Il semble effectivement que le moment est venu pour la classe ouvrière sud-africaine de renouer avec son passé révolutionnaire. Celle-ci a joué un rôle décisif dans la lutte anti-apartheid. En 1955, le Freedom Charter (la Charte de la Liberté) de l’ANC appelait à la nationalisation des secteurs clés de l’économie (secteur minier, banques et monopoles industriels) afin que la population toute entière puisse bénéficier de la richesse du pays. Le massacre de Sharpeville en 1960 et la révolte de Soweto en 1976 furent des moments clés de la lutte anti-apartheid. L’importance croissante de la classe ouvrière et de son organisation permit à la lutte de gagner en ampleur et en efficacité. 1985 vit la fondation de la confédération syndicale COSATU laquelle adopta la Freedom Charter en 1987 sous le slogan; ‘‘Socialisme signifie Liberté.’’ Étant le plus grand syndicat au sein de la confédération syndicale COSATU, l’union nationale des travailleurs miniers (NUM), joua un rôle crucial dans l’organisation de grèves générales qui rendirent le pays ingouvernable et contribuèrent ainsi à la fin de l’Apartheid.

Toutefois, ce ne fut pas uniquement la force du mouvement anti-apartheid a convaincu le dernier président blanc, Frederik Willem de Klerk, à chercher la conclusion d’un accord avec l’ANC. Avec l’effondrement des régimes staliniens, la direction de l’ANC, à l’instar de la social-démocratie européenne, a adopté un tournant vers la droite. Il était désormais possible d’obtenir un accord ne menaçant en rien les intérêts fondamentaux du capitalisme. En 1994, l’Afrique du Sud a connu la première élection libre de toute son histoire, mais le mouvement révolutionnaire a été trahi par la direction politique de l’ANC. Les inégalités économiques ne furent jamais sérieusement remises en cause. Seule une petite couche de Sud-Africains noirs, surtout des chefs politiques et leurs proches, surent tirer profit de la nouvelle situation afin de s’émanciper économiquement et d’être admis dans la bourgeoisie sud-africaine jusqu’alors exclusivement blanche.

Hormis quelques programmes de reconstruction et de développement, tout au début, l’ANC a très peu fait pour la majorité de la population depuis sa venue au pouvoir. Au contraire, ayant abandonné son programme anticapitaliste, l’ANC a poursuivi un programme néolibéral agressif. La privatisation massive de services publics (eau, électricité,…) plaça ces services hors de portée de nombreux travailleurs, contribuant ainsi au développement de la pauvreté. La misère, les énormes inégalités sociales et la désillusion que cette trahison a provoqué parmi les masses est la cause du taux de violence effarant que connait la société sud-africaine.

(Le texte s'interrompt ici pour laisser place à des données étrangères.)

-- ==== Sys2Proof/Laws/PerInstr.lean ====
section
/-! SUPPORT. The statements made instruction by instruction: family Encoding, the shape of each
instruction's bytes, one lemma per constructor of `Instr`. -/

namespace Sys2Proof.Laws.Encoding

/-- The bytes of an instruction are an opcode byte and as many more as its opcode says (R102, R103). -/
def Statement (i : Instr) : Prop :=
  match encode i with
  | [] => False
  | b0 :: rest => rest.length + 1 = instrLength b0
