-- ==== Sys2Proof/Tests/Slice0.lean ====
section
/-! SUPPORT. Tests of the model: what WellFormed refuses, every row's word written out, one step of each
rule by the vectors of spec/95_test_vectors.md, the cartridge, interrupt and reset vectors of that file, and
states and operands that meet the hypotheses of the statements. -/

namespace Sys2Proof.Tests

open Sys2Proof Sys2Proof.Machine Sys2Proof.Claims

/-! ## Helpers -/

/-- The instruction that these bytes are, no byte left. -/
def decoded (bytes : List Byte) : Option Instr :=
  match decode bytes with
  | .ok (i, []) => some i
  | .ok (_, _ :: _) => none
  | .error _ => none

/-- Bytes of storage at addresses. -/
def withBytes (cells : List (Addr × Byte)) (s : State) : State :=
  { s with mem := cells.foldl (fun m cell => Memory.write m cell.1.toNat cell.2) s.mem }

/-- Cells from an address on. -/
def cellsFrom (addr : Addr) (bytes : List Byte) : List (Addr × Byte) :=
  match bytes with
  | [] => []
  | v :: rest => (addr, v) :: cellsFrom (addr + 1#16) rest

/-- The start state of the vectors: the registers after reset, the bytes at 0xC100, IF 0x00. -/
def prog (bytes : List Byte) : State :=
  withBytes ((0xFF0F#16, 0x00#8) :: cellsFrom 0xC100#16 bytes) { State.reset with pc := 0xC100#16 }

/-- What a step leaves, seen through `f`. -/
def after {α : Type} (s : State) (f : State → α) : Option α :=
  match step s with
  | .next t => some (f t)
  | .fault _ => none
  | .refused _ => none

/-- A state with a cartridge of this controller and these features. -/
def withCart (m : Mbc) (features : Features) (ramCode : Byte) (s : State) : State :=
  { s with cart := some { blankCartridge with
      mbc := m, features := features, header := { blankHeader with ramSizeCode := ramCode } } }

/-- RAM and nothing else. -/
def ramOnly : Features := { ram := true, battery := false, rtc := false, rumble := false }

/-- A clock and RAM. -/
def ramAndClock : Features := { ram := true, battery := true, rtc := true, rumble := false }

/-- A HuC1 cartridge in infrared mode (R97). -/
def infraredState : State :=
  withCart (.huc1 { ramg := false, irmode := true, romb := 1#6, ramb := 0#2 }) ramOnly 0x03#8 (prog [])

/-! ## WellFormed -/

/-- The row PREFIX CB is no instruction of its own (R116). -/
theorem test_prefix_ill_formed : (Instr.prefixCb 0x37#8).wellFormed = false := by decide

/-- The instruction its byte 1 selects is one. -/
theorem test_swap_well_formed : Instr.swapA.wellFormed = true ∧ decoded [0xCB#8, 0x37#8] = some .swapA := by decide

/-- A truncated instruction is refused by name. -/
theorem test_truncated : decoded [] = none ∧ decoded [0xCB#8] = none ∧ decoded [0x21#8, 0x34#8] = none := by decide

/-- The words of the table: a prefixed row has its first byte in the upper half. -/
theorem test_table_words :
    decodeTableWord 8 0x76 = some .halt ∧ decodeTableWord 16 0xCB37 = some .swapA
      ∧ decodeTableWord 16 0x3E = some (.ldAN8 0x00#8) ∧ decodeTableWord 24 0x1234C3 = some (.jpN16 0x1234#16) := by
  decide

/-- A placed word runs as the first instruction after reset. -/
theorem test_placed_word :
    after (State.reset.withFetchWord 16 0xCB37) (fun t => (t.a, t.pc, t.cycles)) = some (0x10#8, 0x0102#16, 8) := by
  decide

/-! ## Decoding: every row of the table, its word written out bit by bit (R101 to R229) -/

/-- The rows 0x00 to 0x0F. -/
theorem test_decode_0x :
    ([[0b00000000#8], [0b00000001#8, 0x34#8, 0x12#8], [0b00000010#8], [0b00000011#8], [0b00000100#8],
      [0b00000101#8], [0b00000110#8, 0x5A#8], [0b00000111#8], [0b00001000#8, 0x34#8, 0x12#8],
      [0b00001001#8], [0b00001010#8], [0b00001011#8], [0b00001100#8], [0b00001101#8],
      [0b00001110#8, 0x5A#8], [0b00001111#8]] : List (List Byte)).map decoded =
    [some .nop, some (.ldBcN16 0x1234#16), some .ldAtBcA, some .incBc, some .incB, some .decB,
      some (.ldBN8 0x5A#8), some .rlca, some (.ldAtN16Sp 0x1234#16), some .addHlBc, some .ldAAtBc,
      some .decBc, some .incC, some .decC, some (.ldCN8 0x5A#8), some .rrca] := by decide

/-- The rows 0x10 to 0x1F. -/
theorem test_decode_1x :
    ([[0b00010000#8, 0x5A#8], [0b00010001#8, 0x34#8, 0x12#8], [0b00010010#8], [0b00010011#8],
      [0b00010100#8], [0b00010101#8], [0b00010110#8, 0x5A#8], [0b00010111#8], [0b00011000#8, 0x5A#8],
      [0b00011001#8], [0b00011010#8], [0b00011011#8], [0b00011100#8], [0b00011101#8],
      [0b00011110#8, 0x5A#8], [0b00011111#8]] : List (List Byte)).map decoded =
    [some (.stop 0x5A#8), some (.ldDeN16 0x1234#16), some .ldAtDeA, some .incDe, some .incD, some .decD,
      some (.ldDN8 0x5A#8), some .rla, some (.jrE8 0x5A#8), some .addHlDe, some .ldAAtDe, some .decDe,
      some .incE, some .decE, some (.ldEN8 0x5A#8), some .rra] := by decide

Malgré le fait que l’ANC a fini par complètement servir les intérêts du patronat, elle a su se maintenir au pouvoir grâce au soutien du COSATU (Congress of South African Trade Unions, le Congrès des syndicats sud-africains) et du Parti Communiste local (SACP). Cette alliance est aujourd’hui mise à l’épreuve, d’autant plus que tous les partenaires de cette alliance se sont conduits de façon désastreuse face aux revendications des travailleurs en lutte. En décembre, le congrès national de l’ANC devra décider si le président Zuma pourra recevoir un nouveau mandat de cinq ans comme président du parti, et pour ainsi dire comme président d’Afrique du Sud. Il risque de perdre sa place au profit de Kgalema Motlanthe, l’actuel vice-président de l’ANC. Pour les travailleurs, toutefois, cela ne signifierait aucun changement réel car les factions concurrentes au sein de l’ANC sont toutes aussi corrompues. C’est aussi le cas pour Julius Malema, le dirigeant de la Ligue de la Jeunesse de l’ANC, expulsé du parti depuis le mois d’avril. Celui-ci avait a essayé de gagner la faveur des mineurs en grève en leur déclarant son soutien ainsi qu’à la nationalisation du secteur minier.

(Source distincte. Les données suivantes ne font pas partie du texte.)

-- ==== Sys2Proof/Laws/Loader.lean ====
section
/-! SUPPORT. The loader: what each of its parts accepts and what it makes of it (20_memory.md R45, R46; 42_io.md R182), and the
memory of the reset state. -/

namespace Sys2Proof.Machine

/-- The memory of the reset state is in its canonical form. -/
theorem reset_dmem_wf : State.reset.dmem.wf = true := rfl

/-- What the queue builder and the loader accept as a word: a value that fits (R182; decision D23). -/
theorem wordOfInt_ok {w : Nat} {n v : Int} :
    wordOfInt w n = .ok v ↔ fitsWord w n = true ∧ v = n := by
  unfold wordOfInt
  cases fitsWord w n <;> simp [eq_comm]

/-- The queue builder takes the elements in order, each as it is, exactly when each fits (R182). -/
theorem wordsOfInts_ok {w : Nat} {ns vs : List Int} :
    wordsOfInts w ns = .ok vs ↔ vs = ns ∧ ns.all (fitsWord w) = true := by
  induction ns generalizing vs with
  | nil => simp [wordsOfInts, eq_comm]
  | cons n ns ih =>
    unfold wordsOfInts
    cases hn : wordOfInt w n with
    | error e =>
      have hf : fitsWord w n = false := by
        cases hf : fitsWord w n with
        | false => rfl
        | true => simp [wordOfInt, hf] at hn
      simp [hf]
    | ok v =>
      obtain ⟨hf, rfl⟩ := wordOfInt_ok.1 hn
      cases hs : wordsOfInts w ns with
      | error e =>
        have := fun hall => (ih (vs := ns)).2 ⟨rfl, hall⟩
        rw [hs] at this
        simp only [reduceCtorEq, imp_false, Bool.not_eq_true] at this
        simp [hf, this]
      | ok ws =>
        obtain ⟨rfl, hall⟩ := ih.1 hs
        simp [hf, hall, eq_comm]

/-- The cells of the data segment that `dataCells` makes of its entries, in order (R45). -/
theorem dataCells_ok {w : Nat} {es : List DataEntry} {cells : List Int} (h : dataCells w es = .ok cells) :
    cells = es.flatMap (fun e => e.init ++ List.replicate (e.size.toNat - e.init.length) 0) ∧
      ∀ v ∈ cells, fitsWord w v = true := by
  induction es generalizing cells with
  | nil =>
    cases h
    simp
  | cons e es ih =>
    unfold dataCells at h
    split at h
    · cases h
    · split at h
      · cases h
      · split at h
        · cases h
        · rename_i vs hv
          split at h
          · cases h
          · rename_i cs hc
            cases h
            obtain ⟨rfl, hcs⟩ := ih hc
            obtain ⟨rfl, hvs⟩ := wordsOfInts_ok.1 hv
            refine ⟨rfl, fun v hm => ?_⟩
            simp only [List.mem_append, List.mem_replicate] at hm
            rcases hm with (hm | ⟨-, rfl⟩) | hm
            · exact List.all_eq_true.1 hvs v hm
            · exact fitsWord_zero w
            · exact hcs v hm

/-- What `loadData` accepts: cells that fit data memory, laid out from 0 (R45). -/
theorem loadData_ok {cfg : Config} {data : List DataEntry} {m : Memory}
    (h : loadData cfg data = .ok m) :
    ∃ cells, dataCells cfg.width data = .ok cells ∧ cells.length ≤ cfg.dataMemSize ∧
      m = memoryOfCells 0 cells := by
  unfold loadData at h
  split at h
  · cases h
  · rename_i cells hc
    split at h
    · cases h
      exact ⟨cells, hc, ‹_›, rfl⟩
    · cases h

/-- What `loadCode` accepts: entries that each load, no more than instruction memory holds (R46). -/
theorem loadCode_ok {cfg : Config} {code : List CodeEntry} {ws : List InstrWord}
    (h : loadCode cfg code = .ok ws) :
    loadEntries cfg.width code = .ok ws ∧ ws.length ≤ cfg.instrMemSize := by
  unfold loadCode at h
  split at h
  · cases h
  · rename_i vs hv
    split at h
    · cases h
      exact ⟨hv, ‹_›⟩
    · cases h

/-- What `loadEntry` accepts: a legal pair by its two names, and an argument word; the word carries the pair's code (R46). -/
theorem loadEntry_ok {width : Nat} {e : CodeEntry} {w : InstrWord} (h : loadEntry width e = .ok w) :
    ∃ o m a, Opcode.ofName e.opcode = some o ∧ Mode.ofName e.addressType = some m ∧
      legalPair o m = true ∧ docArgWord width m e.arg = .ok a ∧ w = ⟨encodeCode o m, a⟩ := by
  unfold loadEntry at h
  split at h
  · cases h
  · cases h
  · rename_i o m ho hm
    split at h
    · split at h
      · cases h
      · rename_i a ha
        cases h
        exact ⟨o, m, a, ho, hm, ‹_›, ha, rfl⟩
    · cases h

/-- `loadEntries` makes one word of each entry, in order (R46). -/
theorem loadEntries_ok {width : Nat} {es : List CodeEntry} {ws : List InstrWord}
    (h : loadEntries width es = .ok ws) : List.Forall₂ (fun e w => loadEntry width e = .ok w) es ws := by
  induction es generalizing ws with
  | nil =>
    cases h
    exact .nil
  | cons e es ih =>
    unfold loadEntries at h
    split at h
    · cases h
    · rename_i w hw
      split at h
      · cases h
      · rename_i vs hv
        cases h
        exact .cons hw (ih hv)

/-- What the host's sequence before a run accepts, and what it makes (70_reset_and_hazards.md R280, R282). -/
theorem loadAndReset_ok {cfg : Config} {m : Microcode} {doc : ProgramDocument}
    {in0 p1in p2in : List Int} {p : Prepared} :
    loadAndReset cfg m doc in0 p1in p2in = .ok p ↔
      cfg.wellFormed = true ∧ m.wellFormed = true ∧ p.microcode = m ∧
      ∃ dmem imem, loadData cfg doc.data = .ok dmem ∧ loadCode cfg doc.code = .ok imem ∧
        in0.all (fitsWord cfg.width) = true ∧ p1in.all (fitsWord cfg.width) = true ∧
        p2in.all (fitsWord cfg.width) = true ∧
        p.state = State.resetWith cfg imem dmem in0 p1in p2in := by
  constructor
  · intro h
    unfold loadAndReset at h
    split at h
    · cases h
    · rename_i hc
      split at h
      · cases h
      · rename_i hm
        split at h
        · cases h
        · cases h
        · rename_i dmem imem hd hi
          split at h
          · cases h
          · cases h
          · cases h
          · rename_i q0 q1 q2 h0 h1 h2
            cases h
            obtain ⟨rfl, h0⟩ := wordsOfInts_ok.1 h0
            obtain ⟨rfl, h1⟩ := wordsOfInts_ok.1 h1
            obtain ⟨rfl, h2⟩ := wordsOfInts_ok.1 h2
            exact ⟨by simpa using hc, by simpa using hm, rfl, dmem, imem, hd, hi, h0, h1, h2, rfl⟩
  · obtain ⟨mc, s⟩ := p
    rintro ⟨hc, hm, rfl, dmem, imem, hd, hi, h0, h1, h2, rfl⟩
    have e0 := wordsOfInts_ok.2 ⟨rfl, h0⟩
    have e1 := wordsOfInts_ok.2 ⟨rfl, h1⟩
    have e2 := wordsOfInts_ok.2 ⟨rfl, h2⟩
    simp [loadAndReset, hc, hm, hd, hi, e0, e1, e2]

/-- What the host's whole sequence before a run accepts: the ROM it takes or builds, and the loading on it (R282). -/
theorem prepare_ok {cfg : Config} {rom : RomChoice} {doc : ProgramDocument} {in0 p1in p2in : List Int} {p : Prepared} :
    prepare cfg rom doc in0 p1in p2in = .ok p ↔
      cfg.wellFormed = true ∧ ∃ m, rom.microcode = .ok m ∧ loadAndReset cfg m doc in0 p1in p2in = .ok p := by
  unfold prepare
  cases cfg.wellFormed with
  | false => simp
  | true => cases rom.microcode <;> simp

end Sys2Proof.Machine
end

L’ANC et ses partenaires n’ont qu’une très petite marge de manœuvre pour faire des concessions sans perdre la confiance de leurs confrères capitalistes. L’agence de notation Moody’s a déjà dégradé la note de l’Afrique du Sud d’un cran et le Rand, la monnaie sud-africaine, ne cesse de perdre en valeur.

La vague de grève actuelle ne remet pas simplement en cause les salaires, mais aussi les conditions de vie désastreuses auxquelles est confrontée la classe ouvrière. D’autre part, comme à Lonmin, il est question de se défaire de l’influence du syndicat officiel des mineurs (la NUM), un syndicat jadis des plus combatifs, mais aujourd’hui ni plus ni moins qu’une organisation de briseurs de grève. Bien que le COSATU s’est dernièrement montré critique envers la NUM, la fédération syndicale ne jouit plus de la confiance des travailleurs les plus militants et les plus conscients. Comme le syndicat indépendant Amcu n’a pas su se montrer à la hauteur des événements durant la grève de Lonmin, le mouvement de grève actuel repose essentiellement sur l’auto-organisation des travailleurs. L’influence des comités de grève est destinée à gagner en importance.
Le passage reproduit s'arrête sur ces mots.